Security is in our DNA
As a security company, we hold ourselves to the highest standards. Here's how we protect your data.
Our approach
We build security into every layer of the Scuto platform — from how we write code to how we store your data. Our EDR/XDR agents, cloud scanners, device management tools, and penetration testing engines all operate under the same rigorous security standards we help our customers achieve.
Our security program is built around defense in depth, zero-trust principles, and the assumption that any individual control can fail. We combine automated tooling, regular third-party audits, and a security-first engineering culture to protect your data across every module.
Data protection
How we handle, store, and safeguard your information.
Encryption Everywhere
All data is encrypted in transit (TLS 1.3) and at rest (AES-256). Scan credentials are encrypted with per-organization keys and never stored in plaintext.
Tenant Isolation
Each organization's data is logically isolated at the database level. Scan results, credentials, and configurations are never accessible across tenants.
Access Controls
Role-based access control with Owner, Admin, and Member roles. All API access requires scoped tokens. Internal access follows least-privilege principles.
Audit Logging
Every action is logged with timestamps, actor identity, and context. Audit logs are immutable and retained for the duration of your subscription.
Secure Development
All code changes go through peer review and automated security scanning. We run our own scanners against our platform continuously.
Dependency Management
Automated dependency scanning and updates. Critical CVEs are patched within 24 hours. We maintain an internal SBOM for full supply chain visibility.
Infrastructure security
Enterprise-grade infrastructure with multiple layers of protection.
Cloud Hosting
Hosted on hardened infrastructure with SOC 2 Type II certified providers. Deployed across multiple availability zones for redundancy.
Network Security
VPC isolation, WAF protection, DDoS mitigation, and egress filtering. All internal services communicate over encrypted channels.
Monitoring & Response
24/7 infrastructure monitoring with automated alerting. Anomaly detection on authentication, API usage, and resource access patterns.
Backups & Recovery
Automated daily backups with point-in-time recovery. Disaster recovery plan tested quarterly with documented RTO and RPO targets.
Compliance readiness
Architecture and controls designed to meet leading security frameworks.
SOC 2 Type II
Architecture and controls designed to meet SOC 2 security, availability, and confidentiality criteria. Certification in progress.
ISO 27001
Information security management practices aligned with ISO 27001 requirements.
GDPR
Architecture designed for EU data protection regulation compliance. DPA available on request.
Responsible disclosure
We value the security research community and welcome responsible disclosure of vulnerabilities in our platform. If you believe you've found a security issue, please report it to us.

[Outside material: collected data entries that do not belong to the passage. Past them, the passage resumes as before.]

-- ==== Sys2Proof/Machine/Events.lean ====
section
/-!
DEFINITION. Events.lean: the meaning of every event that is no opcode: arrivals, deadlines, pins, ends of work under way.
-/
namespace Sys2Proof.Machine
open Sys2Proof

/-- POWER_ON_RESET (R429). -/
def execPowerOnReset (s : State) : Host.Outcome State Fault Refusal := .next (runAsync onPowerOnReset s)

/-- POWER_ON_RESET_RELEASE (R2). -/
def execPowerOnResetRelease (role : BitVec 2) (senior bootsrc : Bool) (s : State) : Host.Outcome State Fault Refusal := .next (runAsync (onPowerOnResetRelease role senior bootsrc) s)

/-- SELFTEST_COMPLETE (R431). -/
def execSelftestComplete (slices : List (Int × Int × List Int)) (checkerOk : BitVec 7) (s : State) : Host.Outcome State Fault Refusal :=
  .next (runEvent (onSelftestComplete slices checkerOk) s)

/-- SUPPLY_WINDOW_EXIT (R430). -/
def execSupplyWindowExit (supply : Fin 5) (s : State) : Host.Outcome State Fault Refusal := .next (runEvent (onSupplyWindowExit supply) s)

/-- IMAGE_VERIFICATION (R438). -/
def execImageVerification (s : State) : Host.Outcome State Fault Refusal := .next (runEvent onImageVerification s)

/-- TICK_BOUNDARY (R41). -/
def execTickBoundary (s : State) : Host.Outcome State Fault Refusal := .next (runEvent onTickBoundary s)

/-- SAMPLE (R58). -/
def execSample (s : State) : Host.Outcome State Fault Refusal := .next (runEvent onSample s)

/-- UP (R58). -/
def execUp (s : State) : Host.Outcome State Fault Refusal := .next (runEvent onUp s)

/-- TALLY (R61). -/
def execTally (reads : List (Fin 24576)) (s : State) : Host.Outcome State Fault Refusal := .next (runEvent (onTally reads) s)

/-- LOOP_END (R65). -/
def execLoopEnd (s : State) : Host.Outcome State Fault Refusal := .next (runEvent onLoopEnd s)

/-- DOWN (R162). -/
def execDown (s : State) : Host.Outcome State Fault Refusal := .next (runEvent onDown s)

/-- APPLY (R63). -/
def execApply (s : State) : Host.Outcome State Fault Refusal := .next (runEvent onApply s)

/-- HOLD_LIMIT_REACHED (R64). -/
def execHoldLimitReached (s : State) : Host.Outcome State Fault Refusal := .next (runEvent onHoldLimitReached s)

/-- DOWN_TICK_FRAME (R91). -/
def execDownTickFrame (lane : Fin 32) (frame : List Byte) (age : Nat) (s : State) : Host.Outcome State Fault Refusal := .next (runEvent (onDownTickFrame lane frame age) s)

/-- UP_TICK_FRAME (R93). -/
def execUpTickFrame (lane : Fin 32) (frame : List Byte) (age : Nat) (s : State) : Host.Outcome State Fault Refusal := .next (runEvent (onUpTickFrame lane frame age) s)

/-- MERGE_COMPLETE (R58). -/
def execMergeComplete (s : State) : Host.Outcome State Fault Refusal := .next (runEvent onMergeComplete s)

/-- ALLOCATION_COMPLETE (R59). -/
def execAllocationComplete (s : State) : Host.Outcome State Fault Refusal := .next (runEvent onAllocationComplete s)

/-- DECISION_APPLY (R160). -/
def execDecisionApply (s : State) : Host.Outcome State Fault Refusal := .next (runEvent onDecisionApplied s)

/-- TRIM_END (R156). -/
def execTrimEnd (s : State) : Host.Outcome State Fault Refusal := .next (runEvent onTrimEnded s)

/-- HOLDOVER (R47). -/
def execHoldover (s : State) : Host.Outcome State Fault Refusal := .next (runEvent onHoldover s)

/-- SYNC_TIMEOUT (R48). -/
def execSyncTimeout (s : State) : Host.Outcome State Fault Refusal := .next (runEvent onSyncTimeout s)

/-- TICK_ALIGN (R49). -/
def execTickAlign (s : State) : Host.Outcome State Fault Refusal := .next (runEvent onTickAlign s)

/-- PPS_IN (R53). -/
def execPpsIn (width : Nat) (s : State) : Host.Outcome State Fault Refusal := .next (runEvent (onPpsIn width) s)

/-- PPS_LOSS (R54). -/
def execPpsLoss (s : State) : Host.Outcome State Fault Refusal := .next (runEvent onPpsLoss s)

/-- PPS_OUT (R55). -/
def execPpsOut (s : State) : Host.Outcome State Fault Refusal := .next (runEvent onPpsOut s)

/-- PPS_WIDTH (R55). -/
def execPpsWidth (s : State) : Host.Outcome State Fault Refusal := .next (runEvent onPpsWidth s)

/-- TIME_SET_LOAD (R42). -/
def execTimeSetLoad (s : State) : Host.Outcome State Fault Refusal := .next (runEvent onTimeSetLoad s)

/-- POWER_UP_SLOT (R75). -/
def execPowerUpSlot (answer : Option (List Byte)) (s : State) : Host.Outcome State Fault Refusal := .next (runEvent (onPowerUpSlot answer) s)

/-- SIGNAL_DETECT (R74). -/
def execSignalDetect (lane : Fin 32) (s : State) : Host.Outcome State Fault Refusal := .next (runEvent (onSignalDetect lane) s)

/-- PWR_TIMEOUT (R74). -/
def execPwrTimeout (lane : Fin 32) (s : State) : Host.Outcome State Fault Refusal := .next (runEvent (onPwrTimeout lane) s)

/-- COMMA_ALIGNMENT (R74). -/
def execCommaAlignment (lane : Fin 32) (s : State) : Host.Outcome State Fault Refusal := .next (runEvent (onCommaAlignment lane) s)

/-- RATE_SCAN (R76). -/
def execRateScan (lane : Fin 32) (s : State) : Host.Outcome State Fault Refusal := .next (runEvent (onRateScan lane) s)

/-- HELLO_TIMER (R74). -/
def execHelloTimer (lane : Fin 32) (s : State) : Host.Outcome State Fault Refusal := .next (runEvent (onHelloTimer lane) s)

/-- HELLO (R77). -/
def execHello (lane : Fin 32) (segment : List Byte) (s : State) : Host.Outcome State Fault Refusal := .next (runEvent (onHello lane segment) s)

/-- SIGNAL_LOSS (R79). -/
def execSignalLoss (lane : Fin 32) (s : State) : Host.Outcome State Fault Refusal := .next (runEvent (onSignalLoss lane) s)

/-- CODE_VIOLATIONS (R79). -/
def execCodeViolations (lane : Fin 32) (s : State) : Host.Outcome State Fault Refusal := .next (runEvent (onCodeViolations lane) s)

/-- MISSING_TICK_FRAMES (R79). -/
def execMissingTickFrames (lane : Fin 32) (s : State) : Host.Outcome State Fault Refusal := .next (runEvent (onMissingTickFrames lane) s)

/-- DOWN_WAIT_END (R74). -/
def execDownWaitEnd (lane : Fin 32) (s : State) : Host.Outcome State Fault Refusal := .next (runEvent (onDownWaitEnd lane) s)

/-- PRBS_END (R84). -/
def execPrbsEnd (lane : Fin 32) (bits : List Bool) (s : State) : Host.Outcome State Fault Refusal := .next (runEvent (onPrbsEnd lane bits) s)

/-- AUTONEG_COMPLETE (R105). -/
def execAutonegComplete (lane : Fin 32) (fullDuplex : Bool) (s : State) : Host.Outcome State Fault Refusal := .next (runEvent (onAutonegComplete lane fullDuplex) s)

/-- HOST_SYNC_LOSS (R105). -/
def execHostSyncLoss (lane : Fin 32) (s : State) : Host.Outcome State Fault Refusal := .next (runEvent (onHostSyncLoss lane) s)

/-- HOST_FRAME (R106). -/
def execHostFrame (lane : Fin 32) (frame : List Byte) (s : State) : Host.Outcome State Fault Refusal := .next (runEvent (onHostFrame lane frame) s)

/-- MODULE_POLL (R87). -/
def execModulePoll (lane : Fin 32) (answer : Option (List Byte)) (s : State) : Host.Outcome State Fault Refusal := .next (runEvent (onModulePoll lane answer) s)

/-- SCL_TIMEOUT (R88). -/
def execSclTimeout (bus : Fin 2) (s : State) : Host.Outcome State Fault Refusal := .next (runEvent (onSclTimeout bus) s)

/-- SEGMENT_TX_START (R99). -/
def execSegmentTxStart (lane : Fin 32) (s : State) : Host.Outcome State Fault Refusal := .next (runEvent (onSegmentTxStart lane) s)

/-- SEGMENT_FORWARD (R102). -/
def execSegmentForward (lane : Fin 32) (line : List Sym) (s : State) : Host.Outcome State Fault Refusal := .next (runEvent (onSegmentForward lane line) s)

/-- ASSIGN (R32). -/
def execAssign (lane : Fin 32) (segment : List Byte) (s : State) : Host.Outcome State Fault Refusal := .next (runEvent (onAssign lane segment) s)

/-- ASSIGN_REPEAT (R31). -/
def execAssignRepeat (lane : Fin 32) (s : State) : Host.Outcome State Fault Refusal := .next (runEvent (onAssignRepeat lane) s)

/-- ASSIGN_ACK (R31). -/
def execAssignAck (lane : Fin 32) (segment : List Byte) (s : State) : Host.Outcome State Fault Refusal := .next (runEvent (onAssignAck lane segment) s)

/-- ASSIGN_NAK (R38). -/
def execAssignNak (lane : Fin 32) (segment : List Byte) (s : State) : Host.Outcome State Fault Refusal := .next (runEvent (onAssignNak lane segment) s)

/-- TOPO_UNIT_ABSENT (R37). -/
def execTopoUnitAbsent (lane : Fin 32) (s : State) : Host.Outcome State Fault Refusal := .next (runEvent (onTopoUnitAbsent lane) s)

/-- MULTICAST (R441). -/
def execMulticast (lane : Fin 32) (segment : List Byte) (s : State) : Host.Outcome State Fault Refusal := .next (runEvent (onMulticast lane segment) s)

/-- MIRROR (R383). -/
def execMirror (lane : Fin 32) (segment : List Byte) (s : State) : Host.Outcome State Fault Refusal := .next (runEvent (onMirror lane segment) s)

/-- EVENT (R341). -/
def execEvent (lane : Fin 32) (segment : List Byte) (s : State) : Host.Outcome State Fault Refusal := .next (runEvent (onEvent lane segment) s)

/-- LIFE (R407). -/
def execLife (lane : Fin 32) (segment : List Byte) (s : State) : Host.Outcome State Fault Refusal := .next (runEvent (onLife lane segment) s)

/-- COMMAND (R36). -/
def execCommand (entry : CmdEntry) (s : State) : Host.Outcome State Fault Refusal := .next (runEvent (onCommand entry) s)

/-- REPLY (R112). -/
def execReply (lane : Fin 32) (segment : List Byte) (s : State) : Host.Outcome State Fault Refusal := .next (runEvent (onReply lane segment) s)

/-- COMMAND_TIMEOUT (R117). -/
def execCommandTimeout (source seq : BitVec 16) (s : State) : Host.Outcome State Fault Refusal := .next (runEvent (onCommandTimeout source seq) s)

/-- CMD_RETRY_EXPIRY (R119). -/
def execCmdRetryExpiry (op : BitVec 16) (written : Nat) (p : Packet) (s : State) : Host.Outcome State Fault Refusal := .next (runEvent (onCmdRetryExpiry op written p) s)

/-- SESSION_IDLE (R129). -/
def execSessionIdle (index : Fin 8) (s : State) : Host.Outcome State Fault Refusal := .next (runEvent (onSessionIdle index) s)

/-- HANDLE_DESTROY_DONE (R126). -/
def execHandleDestroyDone (handle : Word) (s : State) : Host.Outcome State Fault Refusal := .next (runEvent (onHandleDestroyDone handle) s)

/-- REG_RD (R132). -/
def execRegRd (address : Word) (count : Nat) (s : State) : Host.Outcome State Fault Refusal := .next (runEvent (onRegRd address count) s)

/-- REG_WR (R132). -/
def execRegWr (address : Word) (values : List Word) (s : State) : Host.Outcome State Fault Refusal := .next (runEvent (onRegWr address values) s)

/-- MBX_WR (R132). -/
def execMbxWr (bytes : List Byte) (s : State) : Host.Outcome State Fault Refusal := .next (runEvent (onMbxWr bytes) s)

/-- MBX_RD (R132). -/
def execMbxRd (count : Nat) (s : State) : Host.Outcome State Fault Refusal := .next (runEvent (onMbxRd count) s)

/-- STATUS (R132). -/
def execStatus (s : State) : Host.Outcome State Fault Refusal := .next (runEvent onStatus s)

/-- UNLISTED_INSTRUCTION (R133). -/
def execUnlistedInstruction (code : Byte) (s : State) : Host.Outcome State Fault Refusal := .next (runEvent (onUnlistedInstruction code) s)

/-- CMD_ALLOC_REQ (R122). -/
def execCmdAllocReq (requests : List (Fin 6 × BitVec 6)) (s : State) : Host.Outcome State Fault Refusal := .next (runEvent (onCmdAllocReq requests) s)

/-- FAULTIN (R192). -/
def execFaultin (input : Fin 8) (level : Bool) (s : State) : Host.Outcome State Fault Refusal := .next (runAsync (onFaultin input level) s)

/-- CLOCK_LOSS (R200). -/
def execClockLoss (s : State) : Host.Outcome State Fault Refusal := .next (runAsync onClockLoss s)

/-- CLOCK_RETURN (R200). -/
def execClockReturn (s : State) : Host.Outcome State Fault Refusal := .next (runAsync onClockReturn s)

/-- READBACK_MISMATCH (R198). -/
def execReadbackMismatch (output : Fin 8) (level : Bool) (s : State) : Host.Outcome State Fault Refusal := .next (runEvent (onReadbackMismatch output level) s)

/-- PERIOD_START (R183). -/
def execPeriodStart (pair : Fin 4) (s : State) : Host.Outcome State Fault Refusal := .next (runEvent (onPeriodStart pair) s)

/-- SHADOW_WRITE (R189). -/
def execShadowWrite (pair : Fin 4) (period duty : Option (BitVec 24)) (s : State) : Host.Outcome State Fault Refusal := .next (runEvent (onShadowWrite pair period duty) s)

/-- SWU_SAFE (R172). -/
def execSwuSafe (value : Word) (s : State) : Host.Outcome State Fault Refusal := .next (runEvent (onSwuSafe value) s)

/-- LOOP_COMMIT (R222). -/
def execLoopCommit (s : State) : Host.Outcome State Fault Refusal := .next (runEvent onLoopCommitAll s)

/-- LOOP_ABANDON (R223). -/
def execLoopAbandon (s : State) : Host.Outcome State Fault Refusal := .next (runEvent onLoopAbandon s)

/-- SEQUENCE_RUN_START (R242). -/
def execSequenceRunStart (sequence : Fin 4) (s : State) : Host.Outcome State Fault Refusal := .next (runEvent (onSequenceRunStart sequence) s)

/-- CONVERSION_COMPLETE (R235). -/
def execConversionComplete (slice : Fin 5) (a b : Int) (near : List (Fin 24 × Nat)) (err shadowErr : Int) (s : State) :
    Host.Outcome State Fault Refusal := .next (runEvent (onConversionComplete slice a b near err shadowErr) s)

/-- CALIBRATION_CYCLE (R250). -/
def execCalibrationCycle (s : State) : Host.Outcome State Fault Refusal := .next (runEvent onCalibrationCycle s)

/-- CALIBRATION_DONE (R250). -/
def execCalibrationDone (gain offset : Int) (s : State) : Host.Outcome State Fault Refusal := .next (runEvent (onCalibrationDone gain offset) s)

/-- MEAS_INJ_REQ (R249). -/
def execMeasInjReq (core : Fin 4) (input : BitVec 5) (diff : Bool) (s : State) : Host.Outcome State Fault Refusal := .next (runEvent (onMeasInjReq core input.toNat diff) s)

/-- PAGE_HEADER_REWRITE (R265). -/
def execPageHeaderRewrite (capture : Fin 16) (s : State) : Host.Outcome State Fault Refusal := .next (runEvent (onPageHeaderRewrite capture) s)

/-- SEQUENCER_TRANSITION (R267). -/
def execSequencerTransition (s : State) : Host.Outcome State Fault Refusal := .next (runEvent onSequencerTransition s)

/-- SEQUENCER_TIMER (R269). -/
def execSequencerTimer (timer : Fin 2) (s : State) : Host.Outcome State Fault Refusal := .next (runEvent (onSequencerTimer timer) s)

/-- SEQ_EN (R267). -/
def execSeqEn (en : Bool) (s : State) : Host.Outcome State Fault Refusal := .next (runEvent (onSeqEn en) s)

/-- TRIGIN_EDGE (R271). -/
def execTriginEdge (input : Fin 4) (rising : Bool) (sub : Fin 8) (s : State) : Host.Outcome State Fault Refusal := .next (runEvent (onTriginEdge input rising sub) s)

/-- OUT_WIDTH (R271). -/
def execOutWidth (output : Fin 2) (s : State) : Host.Outcome State Fault Refusal := .next (runEvent (onOutWidth output) s)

Email security@scuto.ai with a description of the vulnerability, steps to reproduce, and any supporting evidence. We commit to acknowledging reports within 24 hours and providing an initial assessment within 72 hours.
We will not take legal action against researchers who act in good faith and follow responsible disclosure practices. We ask that you do not access, modify, or delete user data, and that you give us reasonable time to address the issue before public disclosure.